• [RECORDS]

-- ==== Sys2Proof/Machine/Mask.lean ====
section
/-! DEFINITION. The eight masks, the candidate symbol and its penalty (spec/43 R320–R330). -/

namespace Sys2Proof.Machine

/-- MASKF(m, i, j): invert the data cell at row i, column j (R321). -/
def maskFn (m : Fin 8) (i j : Nat) : Bool :=
  match m.val with
  | 0 => (i + j) % 2 == 0
  | 1 => i % 2 == 0
  | 2 => j % 3 == 0
  | 3 => (i + j) % 3 == 0
  | 4 => (i / 2 + j / 3) % 2 == 0
  | 5 => (i * j) % 2 + (i * j) % 3 == 0
  | 6 => ((i * j) % 2 + (i * j) % 3) % 2 == 0
  | _ => ((i + j) % 2 + (i * j) % 3) % 2 == 0

/-- The format bit a cell holds: the k with FMTPOS1(k) or FMTPOS2(k) at (r, c). All of them lie in row 8 or
column 8 (R287). -/
def fmtBitAt (w r c : Nat) : Option Nat :=
  if r = 8 ∨ c = 8 then (List.range 15).find? fun k => fmtPos1 k == (r, c) || fmtPos2 w k == (r, c)
  else none

/-- One module of SYM(m): the format word's bit at a format position, else the cell's bit, inverted at a DATA cell
the mask selects (R320, R322). -/
def symBit (w : Nat) (fmt : BitVec 15) (m : Fin 8) (cell : Cell) (r c : Nat) : Bool :=
  match fmtBitAt w r c with
  | some k => fmt.getLsbD k
  | none => cell.bit ^^ (cell.kind == .data && maskFn m r c)

/-- SYM(m) by rows, for level lvl, from the frame's rows (R322). -/
def symRows (w : Nat) (lvl : Level) (m : Fin 8) (rows : List (List Cell)) : List (List Bool) :=
  let fmt := formatWord lvl m
  (List.range w).map fun r =>
    let row := rows.getD r []
    (List.range w).map fun c => symBit w fmt m (row.getD c emptyCell) r c

/-- A module of a symbol given by rows; outside it 0. -/
def bitAt (S : List (List Bool)) (r c : Nat) : Bool := (S.getD r []).getD c false

/-- MATRIX built from a symbol: S[r][c] inside it, else 0 (R331). -/
def matrixImage (S : List (List Bool)) : Memory Bool := Memory.ofGrid (bitAt S)

/-- RUNS(L): the maximal blocks of equal adjacent bits, as (colour, length) (R324). -/
def runs : List Bool → List (Bool × Nat)
  | [] => []
  | b :: bs =>
    match runs bs with
    | (c, n) :: rest => if b = c then (c, n + 1) :: rest else (b, 1) :: (c, n) :: rest
    | [] => [(b, 1)]

/-- The N1 points of a line: 3 + len − 5 for every run of at least 5 (R325). -/
def n1Line (L : List Bool) : Nat := ((runs L).map fun t => if 5 ≤ t.2 then 3 + t.2 - 5 else 0).sum

/-- The 2×2 windows of one colour in two adjacent rows (R326). -/
def blocksIn : List Bool → List Bool → Nat
  | a :: b :: as, c :: d :: cs =>
    (if a = b ∧ a = c ∧ a = d then 1 else 0) + blocksIn (b :: as) (d :: cs)
  | _, _ => 0

/-- The 2×2 windows of one colour in a matrix (R326). -/
def blockCount : List (List Bool) → Nat
  | a :: b :: rest => blocksIn a b + blockCount (b :: rest)
  | _ => 0

/-- A light margin of at least 4u: the run beyond, or the end of the line (R327 (3)). -/
def margin (u : Nat) : List (Bool × Nat) → Bool
  | [] => true
  | t :: _ => decide (4 * u ≤ t.2)

/-- Whether run t is the centre of a 1:1:3:1:1 pattern, given the runs before it (nearest first) and after it
(R327). -/
def finderLike (before : List (Bool × Nat)) (t : Bool × Nat) (after : List (Bool × Nat)) : Bool :=
  match before, after with
  | b1 :: b2 :: more, a1 :: a2 :: more' =>
    t.1 && decide (1 ≤ b1.2) && t.2 == 3 * b1.2 && b2.2 == b1.2 && a1.2 == b1.2 && a2.2 == b1.2
      && (margin b1.2 more || margin b1.2 more')
  | _, _ => false

/-- The finder-like patterns of a line, run by run (R327). -/
def patternCount (before : List (Bool × Nat)) : List (Bool × Nat) → Nat
  | [] => 0
  | t :: after => (if finderLike before t after then 1 else 0) + patternCount (t :: before) after

/-- The N3 points of a line (R327). -/
def n3Line (L : List Bool) : Nat := 40 * patternCount [] (runs L)

/-- The columns of a matrix of w columns given by rows. -/
def columns (w : Nat) (S : List (List Bool)) : List (List Bool) :=
  S.foldr (fun row acc => List.zipWith (· :: ·) row acc) (List.replicate w [])

/-- The lines of a w×w matrix: its rows, then its columns. -/
def linesOf (w : Nat) (S : List (List Bool)) : List (List Bool) := S ++ columns w S

/-- N1(S) (R325). -/
def penaltyN1 (w : Nat) (S : List (List Bool)) : Nat := ((linesOf w S).map n1Line).sum

/-- N2(S) (R326). -/
def penaltyN2 (S : List (List Bool)) : Nat := 3 * blockCount S

/-- N3(S) (R327). -/
def penaltyN3 (w : Nat) (S : List (List Bool)) : Nat := ((linesOf w S).map n3Line).sum

/-- dark(S) (R323). -/
def darkCount (S : List (List Bool)) : Nat := (S.map fun row => row.count true).sum

/-- darkPercent(S), truncated (R323). -/
def darkPercent (w : Nat) (S : List (List Bool)) : Nat := 100 * darkCount S / (w * w)

/-- N4(S) (R328). -/
def penaltyN4 (w : Nat) (S : List (List Bool)) : Nat := 10 * (absDiff (darkPercent w S) 50 / 5)

/-- PENALTY(S) of a w×w matrix (R329). -/
def penalty (w : Nat) (S : List (List Bool)) : Nat :=
  penaltyN1 w S + penaltyN2 S + penaltyN3 w S + penaltyN4 w S

/-- The mask ids in the canonical order (R335). -/
def maskIds : List (Fin 8) := [0, 1, 2, 3, 4, 5, 6, 7]

/-- The first candidate of the lowest penalty among (mask, penalty) pairs, starting from `best` (R334). -/
def firstMinimum : Option (Fin 8 × Nat) → List (Fin 8 × Nat) → Option (Fin 8 × Nat)
  | best, [] => best
  | none, c :: cs => firstMinimum (some c) cs
  | some b, c :: cs => firstMinimum (if c.2 < b.2 then some c else some b) cs

end Sys2Proof.Machine
end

• [DESCRIPTION OF THE TASK] Pull out all lines of the data with the string "columns".

• [OUTPUT OF THE EXERCISE]
/-- The columns of a matrix of w columns given by rows. -/
def columns (w : Nat) (S : List (List Bool)) : List (List Bool) :=
/-- The lines of a w×w matrix: its rows, then its columns. -/
def linesOf (w : Nat) (S : List (List Bool)) : List (List Bool) := S ++ columns w S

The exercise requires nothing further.